Individual letters are very limited character classes. Ranges of characters are matched using character class shortcuts. Any alphanumeric character matches \w, including underscores. Conveniently, most languages recognise identifiers containing letters, digits and underscores.

Quantifiers allow character classes to be repeated. The most common quantifiers are question mark, ?, asterisk, *, and plus, +. Zero or one repetition is ?. Zero or more repetitions is *. One or more repetitions is +.

use English;
$string = "Novice to Expert in a 3 day Perl course.\n";
if( $string =~ /\w+/ ) {
  # \w+ matches one or more alphanumeric characters in a row
  print "Matched: $MATCH\n";  # Matched: Novice
}

Readable English names for some Perl special variables are provided by the English Perl module. $MATCH gets a copy of the substring successfully matched. Without using the English Perl module $MATCH would have to be called $&.

use English;
$string = "Novice to Expert in a 3 day Perl course.\n";
if( $string =~ /Perl\s+\w+/ ) {
  #             ^^^^          matches Perl
  #                 ^^^       matches one or more white space characters
  #                                    (including space, tab and newline)
  #                    ^^^    matches one or more alphanumeric characters
  print "Matched: $MATCH\n";  # Matched: Perl course
}
#  \w?    Zero or one letter, digit or underscore
#  \w     One letter, digit or underscore
#  \w*    Zero or more letters, digits or underscores
#  \w+    One or more letters, digits or underscores
#  \W     One character but not a letter, digit or underscore

#  \s     White space character, space, tab or newline
#  \S     One character but not a space, tab or newline


Groups

Sub expressions can be grouped together and stored in back reference buffers. Round brackets are used to (group) sub expressions. The back reference buffers have the names $1, $2, $3 etc. The substring that matches the first bracketed group is copied into $1. The second into $2 etc.

There is a Xilinx Vital timing model in a file called chip_timesim.vhd. Here is one component instantiation from it:

  c4_n001449 : X_LUT4
    generic map(
      INIT => X"0001"
    )
    port map (
      ADR0 => c4_count(4),
      ADR1 => c4_count(18),
      ADR2 => c4_count(3),
      ADR3 => c4_count(5),
      O => CHOICE121_pack_1
    );

 

The component name, X_LUT4, could be matched using a regular expression containing a group. This short script opens the file, finds every component instantiation reporting the component name.

open( VHDL_FILE, 'chip_timesim.vhd' );
while( $line = <VHDL_FILE> ) {
  if( $line =~ /\w+\s*:\s*(X_\w+)/ ) {
#               ^^^                      Instance label
#                  ^^^                   Zero or more white space characters
#                     ^                  :
#                      ^^^               Zero or more white space characters
#                          ^^^^^         Group containing a word beginning with X_
#                                                                 (copied into $1)
    print "Found instantiation of $1\n";
  }
}


Netlist Filtering

The following script takes the filename of a Xilinx netlist from the command line.

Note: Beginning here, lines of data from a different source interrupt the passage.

-- ==== Sys2Proof/Machine/CueTable.lean ====
section
/-! DEFINITION. The cue table: writes (R152), release of children (R163), rearm after a backward step (R161), GO,
CANCEL and ENABLE (R156, R162), the screen reset (R164), and the marker list's intake (R153). -/

namespace Sys2Proof.Machine

/-- Every cue changed by `f`. -/
def State.mapCues (f : CueNo → Cue → Cue) (s : State) : State :=
  { s with cues := tabulate fun n => f n s.cues[n] }

/-- A cue that is PENDING with its countdown absent. -/
def Cue.toPending (c : Cue) : Cue := { c with state := .pending, countdown := none }

/-- R163: an ARMED cue whose parent is among those that left FIRED. -/
def Cue.releasedBy (c : Cue) (left : CueNo → Bool) : Bool :=
  c.state = .armed && c.spec.trigger = .after && if h : c.spec.parent < 256 then left ⟨c.spec.parent, h⟩ else false

/-- R163: the ARMED children of the cues that left FIRED become PENDING. -/
def State.releaseChildren (left : CueNo → Bool) (s : State) : State :=
  s.mapCues fun _ c => if c.releasedBy left then c.toPending else c

/-- R161: the cues a backward step to `tNew` rearms. -/
def Cue.rearmedBy (c : Cue) (i : ScreenNo) (tNew : ScreenTime) : Bool :=
  c.spec.screen = i.val && c.spec.trigger = .atTime && c.spec.rearm && (c.state = .fired || c.state = .missed) &&
    decide (0 < signedDiff c.spec.time tNew)

/-- R161: a backward step's rearm. -/
def State.rearmCues (i : ScreenNo) (tNew : ScreenTime) (s : State) : State :=
  let left := fun n : CueNo => s.cues[n].rearmedBy i tNew && s.cues[n].state = .fired
  (s.mapCues fun _ c => if c.rearmedBy i tNew then c.toPending else c).releaseChildren left

/-- R152: whether a loaded cue names this one as its parent. -/
def State.hasChildren (n : CueNo) (s : State) : Bool :=
  (indexes 256).any fun m =>
    decide (s.cues[m].state ≠ .empty ∧ s.cues[m].spec.trigger = .after ∧ s.cues[m].spec.parent = n.val)

/-- R152 step 4: the parent an AFTER write names is allowed. -/
def State.parentAllowed (n : CueNo) (w : CueSpec) (s : State) : Bool :=
  if h : w.parent < 256 then
    w.parent != n.val && s.cues[(⟨w.parent, h⟩ : CueNo)].state != .empty &&
      s.cues[(⟨w.parent, h⟩ : CueNo)].spec.screen == w.screen
  else false

/-- R152 step 5: the values of the written action that cannot be clamped. -/
def actionAllowed (w : CueSpec) : Bool :=
  match w.action with
  | .preset => w.preset < 16
  | .source | .prime => w.entry < 32
  | .check => w.check.kind != .off
  | .fade | .mute | .unmute | .bank | .pattern | .stopCheck | .notify => true

/-- R109: the level clamped. -/
def clampPattern (p : PatternSpec) : PatternSpec := { p with level := clampInt (-160) 0 p.level }

/-- R152 step 7, the trigger's part: the delay of an AFTER cue. -/
def clampTrigger (w : CueSpec) : CueSpec :=
  match w.trigger with
  | .after => { w with delay := clampNat 1 60000 w.delay }
  | .atTime | .onMarker | .manual => w

/-- R152 step 7, the action's part: only the fields the action uses (log entry 10 for a pattern of kind OFF). -/
def clampAction (w : CueSpec) : CueSpec :=
  match w.action with
  | .fade => { w with fadeTarget := clampNat 0 100 w.fadeTarget, fadeDuration := clampNat 1 60000 w.fadeDuration }
  | .pattern => { w with pattern := clampPattern w.pattern }
  | .check => { w with check := clampCheckSpec w.check }
  | .preset | .mute | .unmute | .source | .prime | .bank | .stopCheck | .notify => w

/-- R152 step 7. -/
def clampCue (w : CueSpec) : CueSpec := clampAction (clampTrigger w)

/-- R152: a stored cue is PENDING with its kept fields cleared. -/
def Cue.loaded (w : CueSpec) : Cue := { spec := w, state := .pending, countdown := none, lastFault := none, go := false }

/-- R163: the ARMED children of cue n are released when it is FIRED. -/
def State.releaseIfFired (n : CueNo) (s : State) : State :=
  if s.cues[n].state = .fired then s.releaseChildren fun m => m = n else s

/-- R152: the checks of a CUE write, in order. -/
def doWriteCue (index : Nat) (w : CueSpec) (s : State) : Answer :=
  if h : index < 256 then
    let n : CueNo := ⟨index, h⟩
    if !w.used then
      if s.hasChildren n then refuse s .inUse
      else accept (s.modCue n fun _ => Cue.powerOn) false (cueBytes Cue.powerOn)
    else if 6 ≤ w.screen then refuse s .badValue
    else if w.trigger = .after ∧ !s.parentAllowed n w then refuse s .badValue
    else if !(actionAllowed w) then refuse s .badValue
    else if s.cues[n].state ≠ .empty ∧ s.cues[n].spec.screen ≠ w.screen ∧ s.hasChildren n then refuse s .inUse
    else
      accept ((s.releaseIfFired n).modCue n fun _ => Cue.loaded (clampCue w)) (decide (clampCue w ≠ w))
        (cueBytes (Cue.loaded (clampCue w)))
  else refuse s .badIndex

/-- R156. -/
def doGo (cue : Nat) (s : State) : Answer :=
  if h : cue < 256 then
    let n : CueNo := ⟨cue, h⟩
    match s.cues[n].state with
    | .empty => refuse s .empty
    | .disabled => refuse s .badValue
    | .pending | .armed | .fired | .missed =>
        let s' := s.modCue n fun c => { c with go := true }
        accept s' false (cueBytes s'.cues[n])
  else refuse s .badIndex

/-- R162. -/
def doCancel (cue : Nat) (s : State) : Answer :=
  if h : cue < 256 then
    let n : CueNo := ⟨cue, h⟩
    match s.cues[n].state with
    | .empty => refuse s .empty
    | .disabled => accept s false (cueBytes s.cues[n])
    | .pending | .armed | .fired | .missed =>
        let s' := (s.releaseIfFired n).modCue n fun c =>
          { c with state := .disabled, countdown := none, go := false }
        accept s' false (cueBytes s'.cues[n])
  else refuse s .badIndex

/-- R162. -/
def doEnable (cue : Nat) (s : State) : Answer :=
  if h : cue < 256 then
    let n : CueNo := ⟨cue, h⟩
    match s.cues[n].state with
    | .empty => refuse s .empty
    | .disabled =>
        let s' := s.modCue n fun c => { c with state := .pending }
        accept s' false (cueBytes s'.cues[n])
    | .pending | .armed | .fired | .missed => accept s false (cueBytes s.cues[n])
  else refuse s .badIndex

/-- R164: a cue after a reset of its screen. -/
def Cue.afterReset (c : Cue) : Cue :=
  match c.state with
  | .empty => c
  | .disabled => { c with go := false }
  | .pending | .armed | .fired | .missed => { c with state := .pending, countdown := none, go := false }

/-- R164: the screen's cues at a screen reset. -/
def State.resetCues (i : ScreenNo) (s : State) : State :=
  s.mapCues fun _ c => if c.spec.screen = i.val then c.afterReset else c

/-! ## Markers -/

/-- R153: a marker inserted in PT order, after those of equal PT. -/
def insertMarker (m : Marker) : List Marker → List Marker
  | [] => [m]
  | x :: xs => if 0 < signedDiff x.pt m.pt then m :: x :: xs else x :: insertMarker m xs

/-- R153: a marker from the screen's ACTIVE entry, of the given timing mode. -/
def State.placeMarker (i : ScreenNo) (mode : TimingMode) (m : Marker) (s : State) : State :=
  let x := s.screens[i]
  if mode = .timed ∧ !x.untied ∧ (x.settings.lateLimit : Int) < signedDiff x.clock.now m.pt then
    s.bumpScreen i .markerStale
  else if Config.markerDepth ≤ x.markers.length then s.bumpScreen i .markerDrop
  else s.modScreen i fun x => { x with markers := insertMarker m x.markers }

end Sys2Proof.Machine
end

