-- ==== Sys2Proof/Machine/Clocks.lean ====
section
/-! DEFINITION. The Screen Clocks: block advance, steps, reference decisions, timeout, resync (R44, R49 to R66),
and the word clock's tick. -/

namespace Sys2Proof.Machine

/-- One screen's clock changed. -/
def State.modClock (i : ScreenNo) (f : Clock → Clock) (s : State) : State :=
  s.modScreen i fun x => { x with clock := f x.clock }

/-! ## Steps -/

/-- R51: a step of ST by d; a step of amount 0 is not made. STEP rises and the step is reported to the Cue Engine,
which rearms cues when it is backward (R161). -/
def State.stepClock (i : ScreenNo) (d : Int) (s : State) : State :=
  if d = 0 then s
  else
    let s1 := (s.modClock i fun c => { c with base := c.base + BitVec.ofInt 32 d }).bumpScreen i .step
    if d < 0 then s1.rearmCues i (s1.stNow i) else s1

/-! ## Block advance and timeout -/

/-- R50: the advance of one block. -/
def Clock.advance (c : Clock) : Nat :=
  if 0 < c.slip then 49 else if c.slip < 0 then 47 else 48

/-- R50: slip pending after the advance. -/
def Clock.slipAfter (c : Clock) : Int :=
  if 0 < c.slip then c.slip - 1 else if c.slip < 0 then c.slip + 1 else 0

/-- R49, R50: B becomes the advanced ST, e becomes 0. -/
def State.advanceClock (i : ScreenNo) (s : State) : State :=
  let c := s.screens[i].clock
  let s1 := s.modClock i fun c =>
    { c with base := c.base + BitVec.ofNat 32 c.advance, elapsed := 0, slip := c.slipAfter }
  if c.slip = 0 then s1 else s1.bumpScreen i .slip

/-- R61: the blocks-since-reference count of one boundary. -/
def Clock.countBlock (c : Clock) : Clock :=
  { c with sinceReference := if c.state = .unreferenced then 0 else satInc c.sinceReference }

/-- R61: a LOCKED clock whose count is at or above the timeout has lost its reference. -/
def Screen.referenceLost (x : Screen) : Bool :=
  x.clock.state = .locked && decide (x.settings.referenceTimeout ≤ x.clock.sinceReference)

/-- R61: the fall to HOLDOVER. -/
def Clock.toHoldover (c : Clock) : Clock := { c with state := .holdover, slip := 0, inWindow := 0, outWindow := 0 }

/-- R61: the timeout, when the count has reached it. -/
def State.timeoutReference (i : ScreenNo) (s : State) : State :=
  if s.screens[i].referenceLost then (s.modClock i Clock.toHoldover).raiseClock i 0 else s

/-- R61: the count of a boundary, and the timeout it may reach. -/
def State.countReference (i : ScreenNo) (s : State) : State := (s.modClock i Clock.countBlock).timeoutReference i

/-! ## Reference decisions -/

/-- R56: the difference within the window. -/
def Screen.withinWindow (x : Screen) (d : Int) : Bool := d.natAbs ≤ x.settings.window

/-- R57. -/
def State.judgeDiscontinuity (i : ScreenNo) (d : Int) (s : State) : State :=
  ((s.stepClock i d).modClock i fun c =>
    { c with
      inWindow := 0, outWindow := 0, slip := 0
      state := if c.state = .holdover then .locked else c.state }).raiseClock i d

/-- R58. -/
def State.judgeAcquiring (i : ScreenNo) (d : Int) (s : State) : State :=
  let x := s.screens[i]
  if x.withinWindow d then
    if x.clock.inWindow + 1 < x.settings.lockN then
      s.modClock i fun c => { c with inWindow := c.inWindow + 1 }
    else
      (s.modClock i fun c => { c with state := .locked, inWindow := 0, outWindow := 0 }).raiseClock i 0
  else ((s.stepClock i d).modClock i fun c => { c with inWindow := 0 }).raiseClock i d

/-- R59. -/
def State.judgeLocked (i : ScreenNo) (d : Int) (s : State) : State :=
  let x := s.screens[i]
  if x.withinWindow d then s.modClock i fun c => { c with slip := d, outWindow := 0 }
  else if x.clock.outWindow + 1 < x.settings.unlockN then
    s.modClock i fun c => { c with outWindow := c.outWindow + 1 }
  else
    ((s.stepClock i d).modClock i fun c =>
      { c with state := .acquiring, inWindow := 0, outWindow := 0, slip := 0 }).raiseClock i d

/-- R60. -/
def State.judgeHoldover (i : ScreenNo) (d : Int) (s : State) : State :=
  if s.screens[i].withinWindow d then
    (s.modClock i fun c => { c with state := .locked, slip := d, inWindow := 0, outWindow := 0 }).raiseClock i 0
  else
    ((s.stepClock i d).modClock i fun c =>
      { c with state := .acquiring, inWindow := 0, outWindow := 0, slip := 0 }).raiseClock i d

/-- R56 step 4: an accepted reference. -/
def State.acceptReference (i : ScreenNo) (d : Int) (discontinuity : Bool) (s : State) : State :=
  let s1 := s.modClock i fun c => { c with sinceReference := 0 }
  if discontinuity then s1.judgeDiscontinuity i d
  else
    match s1.screens[i].clock.state with
    | .acquiring => s1.judgeAcquiring i d
    | .locked => s1.judgeLocked i d
    | .holdover => s1.judgeHoldover i d
    | .unreferenced => s1

/-- R56: d = (R + offset) − ST_now. -/
def Screen.referenceDifference (x : Screen) (r : ScreenTime) : Int :=
  signedDiff (r + BitVec.ofInt 32 x.settings.referenceOffset) x.clock.now

/-- R56: a reference from the ACTIVE entry e of its screen. -/
def State.judgeReference (e : EntryNo) (r : ScreenTime) (discontinuity : Bool) (s : State) : State :=
  let i := s.entries[e].screen
  let d := s.screens[i].referenceDifference r
  if s.screens[i].clock.state = .unreferenced then s.bumpEntry e .refIgnored 1
  else if d = -2 ^ 31 then s.bumpScreen i .refBad
  else s.acceptReference i d discontinuity

/-! ## Resync -/

/-- R44: the screen time a due resync takes: the PT of the program queue's head. -/
def Screen.resyncTime (x : Screen) : Option ScreenTime :=
  if x.untied then
    match x.playout.program with
    | [] => none
    | b :: _ => some b.pt
  else none

/-- R44: the resync at stage 2, as a step when the PT differs from the advanced ST. -/
def State.resync (i : ScreenNo) (s : State) : State :=
  match s.screens[i].resyncTime with
  | none => s
  | some pt =>
      let d := signedDiff pt (s.stNow i)
      let s1 := s.modScreen i fun x => { x with playout := { x.playout with resync := false } }
      if d = 0 then s1 else (s1.stepClock i d).raiseClock i d

/-! ## Settings and resets -/

/-- R53: the starting state of a clock mode. -/
def ClockState.starting : ClockMode → ClockState
  | .referenced => .acquiring
  | .selfTimed => .unreferenced

/-- R53, R66: every count and the slip at 0. -/
def Clock.cleared (c : Clock) : Clock := { c with inWindow := 0, outWindow := 0, slip := 0, sinceReference := 0 }

/-- R52: counts and slip kept within newly written limits. -/
def Clock.limited (c : Clock) (r : ScreenSettings) : Clock :=
  { c with
    slip := clampInt (-(r.window : Int)) r.window c.slip
    inWindow := if r.lockN ≤ c.inWindow then r.lockN - 1 else c.inWindow
    outWindow := if r.unlockN ≤ c.outWindow then r.unlockN - 1 else c.outWindow }

/-- R66: the clock after a screen reset, by the stored mode. -/
def Clock.afterReset (mode : ClockMode) (c : Clock) : Clock :=
  { c.cleared with base := 0, elapsed := 0, state := ClockState.starting mode }

/-- R35: the first word-clock count after `now` that is congruent to the phase modulo 48. -/
def nextCount (now phase : Nat) : Nat := now + 1 + (phase % 48 + 47 - now % 48) % 48

/-- R49: one word-clock period at a screen. -/
def Clock.tick (c : Clock) : Clock := { c with elapsed := c.elapsed + 1 }

/-- The screens whose next boundary falls at the count, as boundary commands in ascending order (log entry 1). -/
def State.boundariesAt (count : Nat) (s : State) : List Instr :=
  ((indexes 6).filter fun i => s.screens[i].playout.nextBoundary = count).map Instr.blockBoundary

/-- One word-clock period: the count and every e rise by 1, and the boundaries that fall join the queue
(log entry 1). -/
def State.tick (s : State) : State :=
  { s with
    wordClock := s.wordClock + 1
    screens := tabulate fun i => { s.screens[i] with clock := s.screens[i].clock.tick }
    pending := s.pending ++ s.boundariesAt (s.wordClock + 1) }

end Sys2Proof.Machine
end

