-- ==== Sys2Proof/Certificates/Slice0/Obligations.lean ====
section
/-! DEFINITION. The statements for the provers. `s.free` says that the Management Handler takes a request at once
(R166); `t.answers tag result record` is the outcome in which the request left `t` and its reply was offered (R168). A
statement about a request row names every field it changes by a record update of `s`, so every other field of the
state is unchanged, but for the Report Queue and the reply slot, which `OffersToTheReportQueue` describes. -/

section Statements

open Sys2Proof Sys2Proof.Machine

/-! ## The step -/

/-- The command at the front of the queue is run on the state with the queue's rest. -/
def Obligations.StepRunsTheFrontCommand : Prop :=
  ∀ (c : Instr) (rest : List Instr) (s : State), s.pending = c :: rest → step s = exec c { s with pending := rest }

/-- The model's choice of log entry 1: on an empty queue one word-clock period passes. The count and every screen's e
rise by 1 (R49), and exactly the boundaries that fall at the new count join the queue (R35). -/
def Obligations.EmptyQueueStepIsOneWordClockPeriod : Prop :=
  ∀ s : State, s.pending = [] →
    ∃ t, step s = .next t ∧ t = { s with wordClock := s.wordClock + 1, screens := t.screens, pending := t.pending } ∧
      (∀ i : ScreenNo, t.screens[i] =
        { s.screens[i] with clock := { s.screens[i].clock with elapsed := s.screens[i].clock.elapsed + 1 } }) ∧
      (∀ c, c ∈ t.pending ↔ ∃ i : ScreenNo, c = .blockBoundary i ∧ s.screens[i].playout.nextBoundary = s.wordClock + 1) ∧
      t.pending.Nodup

/-- POWER_ON: the power-on values of the manual's tables, from every state; the queue of commands is kept (the model's
own, log entry 1), the feed mask of the check's parameters is the model's choice (log entry 9), and the two fields the
model adds, the sequence of the frame being sent and the withdrawn boundary, are absent (log entries 5 and 2). -/
def Obligations.PowerOnRestoresTheManualsValues : Prop :=
  ∀ s : State, ∃ t, exec .powerOn s = .next t ∧
    t.pending = s.pending ∧ t.wordClock = 0 ∧ t.freeSlots = 192 ∧ t.requests = [] ∧ t.replySlot = none ∧
    t.reports = [] ∧ t.upSeq = 0 ∧ t.sendingSeq = none ∧ (∀ k : Fin 5, t.portTallies[k] = 0) ∧ (∀ p : Fin 32, t.tone[p] = 0) ∧
    (∀ e : EntryNo, t.entries[e] =
      { number := 0, screen := 0, channels := 1, order := .msbFirst, timing := .timed, state := .unused,
        lastSeq := none, tallies := Vector.replicate 13 0 }) ∧
    (∀ p : PresetNo, t.presets[p].used = false ∧ t.presets[p].channels = 1 ∧ t.presets[p].monitored = 0 ∧
      t.presets[p].feedSet = 0 ∧ (∀ (f : FeedNo) (c : ChannelNo), t.presets[p].matrix[f][c] = 0) ∧
      ∀ c : ChannelNo, t.presets[p].fill[c] = { mode := .none, donorA := 0, coefA := 0, donorB := none }) ∧
    (∀ n : CueNo, t.cues[n] =
      { spec :=
          { used := false, screen := 0, trigger := .atTime, time := 0, markerCode := 0, parent := 0, delay := 0,
            action := .preset, preset := 0, fadeTarget := 0, fadeDuration := 0, entry := 0, bank := .a,
            pattern := { kind := .off, level := 0, mask := 0 },
            check := { kind := .off, level := 0, dwell := 0, passCount := 0, returnFloor := 0, mask := 0 },
            notifyCode := 0, catchUp := false, rearm := false }
        state := .empty, countdown := none, lastFault := none, go := false }) ∧
    (∀ i : ScreenNo,
      t.screens[i].settings =
        { phase := 0, lateLimit := 480, earlyLimit := 4800, clockMode := .selfTimed, window := 24, lockN := 4,
          unlockN := 3, referenceOffset := 0, referenceTimeout := 1000, quota := 32, meterInterval := 0 } ∧
      t.screens[i].playout.program = [] ∧ t.screens[i].playout.standby = [] ∧
      t.screens[i].playout.resync = true ∧ t.screens[i].playout.mode = .show ∧
      t.screens[i].playout.nextBoundary = 48 ∧ t.screens[i].playout.voidedAt = none ∧ (∀ k : Fin 7, t.screens[i].tallies[k] = 0) ∧
      t.screens[i].clock =
        { base := 0, elapsed := 0, state := .unreferenced, inWindow := 0, outWindow := 0, slip := 0,
          sinceReference := 0 } ∧
      t.screens[i].render.selection = none ∧ t.screens[i].render.latched = none ∧
      t.screens[i].level = { fader := 70, fade := none, muted := true, requested := .a } ∧
      (∀ k : FeedNo, t.screens[i].feeds[k] =
        { bankA := [], bankB := [], active := .a, trim := 0, eqSat := 0, hold := 0, sentOne := 0, sentTwo := 0 }) ∧
      t.screens[i].signal.noise = 1 ∧ t.screens[i].signal.tonePhase = 0 ∧ t.screens[i].signal.pattern = none ∧
      t.screens[i].signal.check =
        { running := false
          spec := { kind := .noise, level := 0, dwell := 8, passCount := 1, returnFloor := 1, mask := 0 }
          feeds := [], count := none } ∧
      (∀ k : FeedNo, t.screens[i].signal.results[k] = { state := .untested, hits := 0, maxPeak := 0 }) ∧
      (∀ l : Fin 2, t.screens[i].lanes[l].nextCount = 0 ∧ t.screens[i].lanes[l].transmit = [] ∧
        t.screens[i].lanes[l].awaiting = [] ∧ t.screens[i].lanes[l].miss = 0 ∧ t.screens[i].lanes[l].seqErrors = 0 ∧
        ∀ j : Fin 8, t.screens[i].lanes[l].views[j] = { outcome := .none, outcomeCount := none, last := none }) ∧
      (∀ c : ChannelNo, t.screens[i].channelHolds[c] = 0) ∧ t.screens[i].meterCount = 0 ∧
      (∀ k : RecordNo, t.screens[i].records[k] =
        { state := .normal, run := 0, clear := 0, recorded := none, acked := false, raised := none,
          occurrences := 0 }) ∧
      (∀ k : Fin 6, t.screens[i].profiles[k] =
        { warnAfter := 8, actAfter := 0, clearAfter := 8, action := .none, threshold := 8388608,
          probeLevel := 262144, returnFloor := 64, reduce := 12 }) ∧
      t.screens[i].markers = [] ∧ t.screens[i].noticeLost = false)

It finds and counts every component instantiation. Finally, it prints a list of all the component names found and the number of appearances.

# Pulling it all together
# Everything in this script is described above

$netlist_filename = $ARGV[0];
open( VHDL_FILE, $netlist_filename );

while( $line = <VHDL_FILE> ) {
  if( $line =~ /\w+\s*:\s*(X_\w+)/ ) {
    $component_hash{$1}++;
  }
}

@name_array = keys %component_hash;
foreach $component_name ( @name_array ) {
  print "$component_name: $component_hash{$component_name}\n";
}

Extracting information from text files is easy given a little Perl knowledge. The following output was generated by the above script:

X_FF: 56
X_AND2: 29
X_ONE: 25
X_INV_PP: 23
X_BUF_PP: 395
X_ZERO: 4
X_TOC: 1
X_XOR2: 53
X_BUFGMUX: 1
X_OR2: 8
X_ROC: 1
X_MUX2: 96
X_LUT4: 123
X_TRI_PP: 20

The formatting can be improved. There are many more features and tricks in Perl. This is a useful subset that can help you to do some things straight away.